== Task instructions ==
From the line containing "BitVec.ofInt_natCast, level1, Level.reduction]" down to the line containing "rw [hk, abs_of_pos (by positivity)]" in the records below, reproduce every line exactly, ends included, and omit all others.

***** Material for this exercise *****

/-- The difference of R277 and R284 is exact: at most 1, and a multiple of the last place of x. -/
theorem isBinary64_sub (h : Reducible x n e) : IsBinary64 (x - n * limb1) := by
  have hge := h.exp_ge
  exact .of_le (by omega) h.onGrid_sub (h.residue.trans (one_le_zpow₀ one_le_two (by omega)))

end Reducible

theorem units_eq_of_absOf_eq {F : Fmt} {p q : Pat F} (h : absOf p = absOf q) : units p = units q := by
  have hexp : expf p = expf q := by rw [← absOf_div_two_pow_sigBits, h, absOf_div_two_pow_sigBits]
  have hsig : sig p = sig q := by
    have hp := absOf_eq_fields p
    have hq := absOf_eq_fields q
    rw [hexp] at hp
    omega
  rw [units, units, hexp, hsig]

end Sys2Proof

namespace Sys2Proof.Machine

/-! Magnitudes from high words (R273). -/

section HighWords

variable {p q : Pat .f64}

theorem abs_val_lt_of_highWord_lt (h : highWord p < highWord q) : |val p| < |val q| := by
  rw [highWord_eq_div, highWord_eq_div] at h
  exact abs_val_lt_abs_val_iff.mpr (units_lt_units (Nat.lt_of_div_lt_div h))

theorem abs_val_le_of_highWord_le (h : highWord q ≤ highWord p) (hq : absOf q % 2 ^ 32 = 0) : |val q| ≤ |val p| := by
  rw [highWord_eq_div, highWord_eq_div] at h
  obtain heq | hlt := (by omega : absOf q ≤ absOf p).eq_or_lt
  · rw [abs_val, abs_val, units_eq_of_absOf_eq heq]
  · exact (abs_val_lt_abs_val_iff.mpr (units_lt_units hlt)).le

end HighWords

/-! The brackets of the direct regime (R273, R277). -/

/-- Rows 4, 5, 7 and 9 of R273 with the default thresholds. -/
def InDirectBracket (k ix : ℕ) : Prop :=
  (k = 1 ∧ 0x3FE921FB < ix ∧ ix ≤ 0x4002D97C ∧ ix % 2 ^ 20 ≠ 0x921FB) ∨
    (k = 2 ∧ 0x4002D97C < ix ∧ ix ≤ 0x400F6A7A ∧ ix % 2 ^ 20 ≠ 0x921FB) ∨
    (k = 3 ∧ 0x400F6A7A < ix ∧ ix ≤ 0x4015FDBC ∧ ix ≠ 0x4012D97C) ∨
    (k = 4 ∧ 0x4015FDBC < ix ∧ ix ≤ 0x401C463B ∧ ix ≠ 0x401921FB)

theorem regimeOf_of_inDirectBracket {k ix : ℕ} (h : InDirectBracket k ix) : regimeOf trigDefaults ix = .direct k := by
  have q1 : trigDefaults.quarter1 = 0x3FE921FB := rfl
  have q3 : trigDefaults.quarter3 = 0x4002D97C := rfl
  have q5 : trigDefaults.quarter5 = 0x400F6A7A := rfl
  have q6 : trigDefaults.quarter6 = 0x4012D97C := rfl
  have q7 : trigDefaults.quarter7 = 0x4015FDBC := rfl
  have q8 : trigDefaults.quarter8 = 0x401921FB := rfl
  have q9 : trigDefaults.quarter9 = 0x401C463B := rfl
  obtain ⟨rfl, lo, hi, near⟩ | ⟨rfl, lo, hi, near⟩ | ⟨rfl, lo, hi, near⟩ | ⟨rfl, lo, hi, near⟩ := h <;>
    rw [regimeOf, if_neg (by omega), if_neg (by omega), if_neg (by omega)]
  · rw [if_pos (by omega)]
  · rw [if_neg (by omega), if_pos (by omega)]
  · rw [if_neg (by omega), if_neg (by omega), if_neg (by omega), if_pos (by omega)]
  · rw [if_neg (by omega), if_neg (by omega), if_neg (by omega), if_neg (by omega), if_neg (by omega), if_pos (by omega)]

/-- How far an operand of a bracket is from the multiple of the first limb: not far, and not near. -/
structure NearMultiple (k : ℕ) (p : Pat .f64) : Prop where
  not_far : |(|val p| - k * limb1)| ≤ 785403 / 10 ^ 6
  not_near : (2 : ℚ) ^ (-22 : ℤ) ≤ |(|val p| - k * limb1)|

/-- The bracket of k lies between the patterns a and d, without the words between b and c. -/
theorem NearMultiple.of_bounds {k : ℕ} {p : Pat .f64} (a b c d : Pat .f64)
    (hlo : highWord a ≤ highWord p) (hhi : highWord p < highWord d) (hmid : highWord p < highWord b ∨ highWord c ≤ highWord p)
    (hwords : absOf a % 2 ^ 32 = 0 ∧ absOf c % 2 ^ 32 = 0)
    (ha : k * limb1 - 785403 / 10 ^ 6 ≤ |val a|) (hb : |val b| ≤ k * limb1 - 2 ^ (-22 : ℤ))
    (hc : k * limb1 + 2 ^ (-22 : ℤ) ≤ |val c|) (hd : |val d| ≤ k * limb1 + 785403 / 10 ^ 6) : NearMultiple k p := by
  have hpa := abs_val_le_of_highWord_le hlo hwords.1
  have hpd := abs_val_lt_of_highWord_lt hhi
  refine ⟨abs_le.mpr ⟨by linarith, by linarith⟩, ?_⟩
  obtain h | h := hmid
  · have hpb := abs_val_lt_of_highWord_lt h
    exact le_abs.mpr (.inr (by linarith))
  · have hpc := abs_val_le_of_highWord_le h hwords.2
    exact le_abs.mpr (.inl (by linarith))

theorem nearMultiple_of_inDirectBracket {k : ℕ} {p : Pat .f64} (h : InDirectBracket k (highWord p)) : NearMultiple k p := by
  have a1 : highWord 0x3FE921FC00000000 = 0x3FE921FC := by decide
  have b1 : highWord 0x3FF921FB00000000 = 0x3FF921FB := by decide
  have c1 : highWord 0x3FF921FC00000000 = 0x3FF921FC := by decide
  have a2 : highWord 0x4002D97D00000000 = 0x4002D97D := by decide
  have b2 : highWord 0x400921FB00000000 = 0x400921FB := by decide
  have c2 : highWord 0x400921FC00000000 = 0x400921FC := by decide
  have a3 : highWord 0x400F6A7B00000000 = 0x400F6A7B := by decide
  have b3 : highWord 0x4012D97C00000000 = 0x4012D97C := by decide
  have c3 : highWord 0x4012D97D00000000 = 0x4012D97D := by decide
  have a4 : highWord 0x4015FDBD00000000 = 0x4015FDBD := by decide
  have b4 : highWord 0x401921FB00000000 = 0x401921FB := by decide
  have c4 : highWord 0x401921FC00000000 = 0x401921FC := by decide
  have d4 : highWord 0x401C463C00000000 = 0x401C463C := by decide
  obtain ⟨rfl, lo, hi, near⟩ | ⟨rfl, lo, hi, near⟩ | ⟨rfl, lo, hi, near⟩ | ⟨rfl, lo, hi, near⟩ := h
  · exact .of_bounds 0x3FE921FC00000000 0x3FF921FB00000000 0x3FF921FC00000000 0x4002D97D00000000 (by omega) (by omega)
      (by omega) (by decide) (by decide +kernel) (by decide +kernel) (by decide +kernel) (by decide +kernel)
  · exact .of_bounds 0x4002D97D00000000 0x400921FB00000000 0x400921FC00000000 0x400F6A7B00000000 (by omega) (by omega)
      (by omega) (by decide) (by decide +kernel) (by decide +kernel) (by decide +kernel) (by decide +kernel)
  · exact .of_bounds 0x400F6A7B00000000 0x4012D97C00000000 0x4012D97D00000000 0x4015FDBD00000000 (by omega) (by omega)
      (by omega) (by decide) (by decide +kernel) (by decide +kernel) (by decide +kernel) (by decide +kernel)
  · exact .of_bounds 0x4015FDBD00000000 0x401921FB00000000 0x401921FC00000000 0x401C463C00000000 (by omega) (by omega)
      (by omega) (by decide) (by decide +kernel) (by decide +kernel) (by decide +kernel) (by decide +kernel)

/-- The binade of a normal pattern. -/
theorem abs_val_mem_binade {p : Pat .f64} (h : 0 < expf p) :
    2 ^ ((expf p : ℤ) - 1023) ≤ |val p| ∧ |val p| < 2 ^ ((expf p : ℤ) - 1023 + 1) := by
  have hlow : ((2 ^ 52 : ℕ) : ℚ) ≤ fullSignificand p := by exact_mod_cast Nat.le_add_right _ _
  have hhigh : (fullSignificand p : ℚ) < (2 ^ 53 : ℕ) := by exact_mod_cast fullSignificand_lt p
  have hulp : (0 : ℚ) < 2 ^ ((expf p : ℤ) - 1075) := by positivity
  have hbinade (k : ℕ) : (2 : ℚ) ^ ((expf p : ℤ) - 1075 + k) = (2 ^ k : ℕ) * 2 ^ ((expf p : ℤ) - 1075) := by
    rw [zpow_add₀ two_ne_zero, zpow_natCast, mul_comm, Nat.cast_pow, Nat.cast_ofNat]
  rw [abs_val_of_expf_pos h, show (expf p : ℤ) - 1023 = expf p - 1075 + (52 : ℕ) by push_cast; ring, add_assoc,
    show ((52 : ℕ) : ℤ) + 1 = (53 : ℕ) by rfl, hbinade, hbinade]
  exact ⟨mul_le_mul_of_nonneg_right hlow hulp.le, mul_lt_mul_of_pos_right hhigh hulp⟩

theorem val_of_nonneg {p : Pat .f64} (h : signOf p = false) : val p = |val p| := by
  rw [abs_val, val_eq_units, h]
  simp

theorem val_of_neg {p : Pat .f64} (h : signOf p = true) : val p = -|val p| := by
  rw [abs_val, val_eq_units, h]
  simp

theorem isBinary64_abs_val (p : Pat .f64) : IsBinary64 |val p| := by
  obtain h | h := abs_choice (val p)
  · exact h.symm ▸ .val p
  · exact h.symm ▸ (IsBinary64.val p).neg

/-- A bracket's operand and k are as the error analysis takes them. -/
theorem reducible_of_inDirectBracket {k : ℕ} {p : Pat .f64} (h : InDirectBracket k (highWord p)) :
    Reducible |val p| k ((expf p : ℤ) - 1023) := by
  obtain ⟨hfar, -⟩ := nearMultiple_of_inDirectBracket h
  have hexp := highWord_div_eq_expf p
  have hrange : k ≤ 4 ∧ 1022 ≤ expf p ∧ expf p ≤ 1025 ∧ (1024 ≤ expf p ∨ k = 1) := by
    rw [← hexp]
    unfold InDirectBracket at h
    omega
  obtain ⟨hk, hlo, hhi, hbig⟩ := hrange
  obtain ⟨hlow, hhigh⟩ := abs_val_mem_binade (p := p) (by omega)
  have hindex : (k : ℚ) ≤ 2 ^ ((expf p : ℤ) - 1023 + 1) := by
    obtain h4 | rfl := hbig
    · have hfour : (2 : ℚ) ^ (2 : ℤ) ≤ 2 ^ ((expf p : ℤ) - 1023 + 1) := two_zpow_le (by omega)
      exact le_trans (by exact_mod_cast hk) hfour
    · rw [Nat.cast_one]
      exact one_le_zpow₀ one_le_two (by omega)
  exact {
    isBinary64 := isBinary64_abs_val p
    low := by rwa [abs_abs]
    high := by rwa [abs_abs]
    exp_ge := by omega
    exp_le := by omega
    index := by simpa using hindex
    index_le := by rw [Nat.abs_cast]; omega
    residue := hfar.trans (by norm_num) }

/-! The direct regime (R277). -/

section Direct

variable {k : ℕ} {p : Pat .f64} (h : InDirectBracket k (highWord p))
include h

theorem val_direct_multiple :
    val (fmul64 (f64OfInt k) 0x3FF921FB54400000) = k * limb1 := by
  have hk := (reducible_of_inDirectBracket h).index_le
  exact val_fmul64_pio2_1 (val_f64OfInt (hk.trans_lt (by norm_num))) (hk.trans (by norm_num))

theorem val_direct_first_of_nonneg (hs : signOf p = false) :
    val (fsub64 p (fmul64 (f64OfInt k) 0x3FF921FB54400000)) = val p - k * limb1 := by
  have hred := reducible_of_inDirectBracket h
  have hsub := hred.isBinary64_sub
  have hres := hred.residue
  rw [Int.cast_natCast, ← val_of_nonneg hs] at hsub hres
  have hround := roundsTo_fsub64 p (fmul64 (f64OfInt k) 0x3FF921FB54400000)
  rw [val_direct_multiple h] at hround
  exact (hround (lt_two_zpow_1023 (e := 0) hres)).rounds.eq_of_isBinary64 hsub

theorem val_direct_first_of_neg (hs : signOf p = true) :
    val (fadd64 p (fmul64 (f64OfInt k) 0x3FF921FB54400000)) = val p + k * limb1 := by
  have hred := (reducible_of_inDirectBracket h).neg
  have hsub := hred.isBinary64_sub
  have hres := hred.residue
  rw [Int.cast_neg, Int.cast_natCast, neg_mul, sub_neg_eq_add, ← val_of_neg hs] at hsub hres
  have hround := roundsTo_fadd64 p (fmul64 (f64OfInt k) 0x3FF921FB54400000)
  rw [val_direct_multiple h] at hround
  exact (hround (lt_two_zpow_1023 (e := 0) hres)).rounds.eq_of_isBinary64 hsub

end Direct

theorem reduceDirect_of_nonneg (T : TrigParams) (k : ℕ) {p : Pat .f64} (hs : signOf p = false) :
    reduceDirect T k p = (level1 T p (f64OfInt k)).reduction (BitVec.ofNat 32 k) := by
  simp only [reduceDirect, hs, Bool.false_eq_true, if_false, BitVec.ofInt_natCast, level1, Level.reduction]

theorem reduceDirect_of_neg (T : TrigParams) (k : ℕ) {p : Pat .f64} (hs : signOf p = true) :
    reduceDirect T k p =
      { n := -BitVec.ofNat 32 k
        y0 := fadd64 (fadd64 p (fmul64 (f64OfInt k) T.pio2_1)) (fmul64 (f64OfInt k) T.pio2_1t)
        y1 := fadd64 (fsub64 (fadd64 p (fmul64 (f64OfInt k) T.pio2_1))
          (fadd64 (fadd64 p (fmul64 (f64OfInt k) T.pio2_1)) (fmul64 (f64OfInt k) T.pio2_1t)))
          (fmul64 (f64OfInt k) T.pio2_1t) } := by
  simp only [reduceDirect, hs, if_true, BitVec.ofInt_neg, BitVec.ofInt_natCast]

/-- A power of two times the tail of the first limb is exact (R277). -/
theorem val_fmul64_pio2_1t {k : ℤ} {j : ℕ} (hk : k = 2 ^ j) (hj : j ≤ 20) :
    val (fmul64 (f64OfInt k) 0x3DD0B4611A626331) = k * tail1 := by
  have hpow : (k : ℚ) = 2 ^ j := by exact_mod_cast congrArg (Int.cast (R := ℚ)) hk
  have hk20 : |k| ≤ 2 ^ 20 := by
    rw [hk, abs_of_pos (by positivity)]
    exact pow_le_pow_right₀ one_le_two hj
  have htail : |tail1| ≤ 1 := by decide +kernel
  have hle : |k * tail1| ≤ 2 ^ (20 : ℤ) := by
    rw [abs_mul, ← mul_one (2 ^ (20 : ℤ))]
    exact mul_le_mul (by exact_mod_cast hk20) htail (abs_nonneg _) (by positivity)
  have hround := roundsTo_fmul64 (f64OfInt k) 0x3DD0B4611A626331
  rw [val_f64OfInt (hk20.trans_lt (by norm_num))] at hround
  refine (hround (lt_two_zpow_1023 hle)).rounds.eq_of_isBinary64 ?_
  rw [hpow]
  exact (IsBinary64.val _).two_pow_mul j

/-- Settles O57: the regime is direct in each bracket, and the multiple and the first difference are values of the format. -/
theorem directRegime : Obligations.DirectRegime := by
  unfold Obligations.DirectRegime
  refine ⟨?_, fun k hk => ?_, fun k hk => ?_⟩
  · intro f p k ix k1 k1t hbracket
    have hregime := regimeOf_of_inDirectBracket hbracket
    refine ⟨fun hs => ⟨?_, val_direct_first_of_nonneg hbracket hs⟩, fun hs => ⟨?_, val_direct_first_of_neg hbracket hs⟩⟩
    · rw [remPio2_of_direct f hregime, reduceDirect_of_nonneg _ _ hs, level1, Level.reduction, trigDefaults_pio2_1, trigDefaults_pio2_1t]
    · rw [remPio2_of_direct f hregime, reduceDirect_of_neg _ _ hs, trigDefaults_pio2_1, trigDefaults_pio2_1t]
  · simp only [List.mem_cons, List.not_mem_nil, or_false] at hk
    obtain rfl | rfl | rfl := hk
    · exact val_fmul64_pio2_1t (j := 0) (by norm_num) (by norm_num)
    · exact val_fmul64_pio2_1t (j := 1) (by norm_num) (by norm_num)
    · exact val_fmul64_pio2_1t (j := 2) (by norm_num) (by norm_num)
  · simp only [List.mem_cons, List.not_mem_nil, or_false] at hk
    obtain rfl | rfl | rfl | rfl := hk <;> exact val_fmul64_pio2_1 (val_f64OfInt (by norm_num)) (by norm_num)

end Sys2Proof.Machine

/-! SUPPORT. The error of one level of the reduction (R284 to R287), on exact values related by rounding. -/

namespace Sys2Proof

/-- Powers of two against one of them, so that sums of them compare by linear arithmetic. -/
theorem two_zpow_sub (e : ℤ) (k : ℕ) [k.AtLeastTwo] : (2 : ℚ) ^ (e - (OfNat.ofNat k : ℤ)) = 2 ^ e / 2 ^ (OfNat.ofNat k : ℕ) := by
  rw [zpow_sub₀ two_ne_zero, zpow_ofNat]

namespace Rounds

variable {q v : ℚ} {e : ℤ}

theorem abs_lt_of_abs_lt (h : Rounds q v) (he : -1074 ≤ e) (hlt : |v| < 2 ^ e) : |q| < 2 ^ e :=
  not_le.mp fun hle => (h.le_abs_of_le (.two_zpow he) hle).not_gt hlt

*****

== Exercise response ==
  simp only [reduceDirect, hs, Bool.false_eq_true, if_false, BitVec.ofInt_natCast, level1, Level.reduction]

theorem reduceDirect_of_neg (T : TrigParams) (k : ℕ) {p : Pat .f64} (hs : signOf p = true) :
    reduceDirect T k p =
      { n := -BitVec.ofNat 32 k
        y0 := fadd64 (fadd64 p (fmul64 (f64OfInt k) T.pio2_1)) (fmul64 (f64OfInt k) T.pio2_1t)
        y1 := fadd64 (fsub64 (fadd64 p (fmul64 (f64OfInt k) T.pio2_1))
          (fadd64 (fadd64 p (fmul64 (f64OfInt k) T.pio2_1)) (fmul64 (f64OfInt k) T.pio2_1t)))
          (fmul64 (f64OfInt k) T.pio2_1t) } := by
  simp only [reduceDirect, hs, if_true, BitVec.ofInt_neg, BitVec.ofInt_natCast]

/-- A power of two times the tail of the first limb is exact (R277). -/
theorem val_fmul64_pio2_1t {k : ℤ} {j : ℕ} (hk : k = 2 ^ j) (hj : j ≤ 20) :
    val (fmul64 (f64OfInt k) 0x3DD0B4611A626331) = k * tail1 := by
  have hpow : (k : ℚ) = 2 ^ j := by exact_mod_cast congrArg (Int.cast (R := ℚ)) hk
  have hk20 : |k| ≤ 2 ^ 20 := by
    rw [hk, abs_of_pos (by positivity)]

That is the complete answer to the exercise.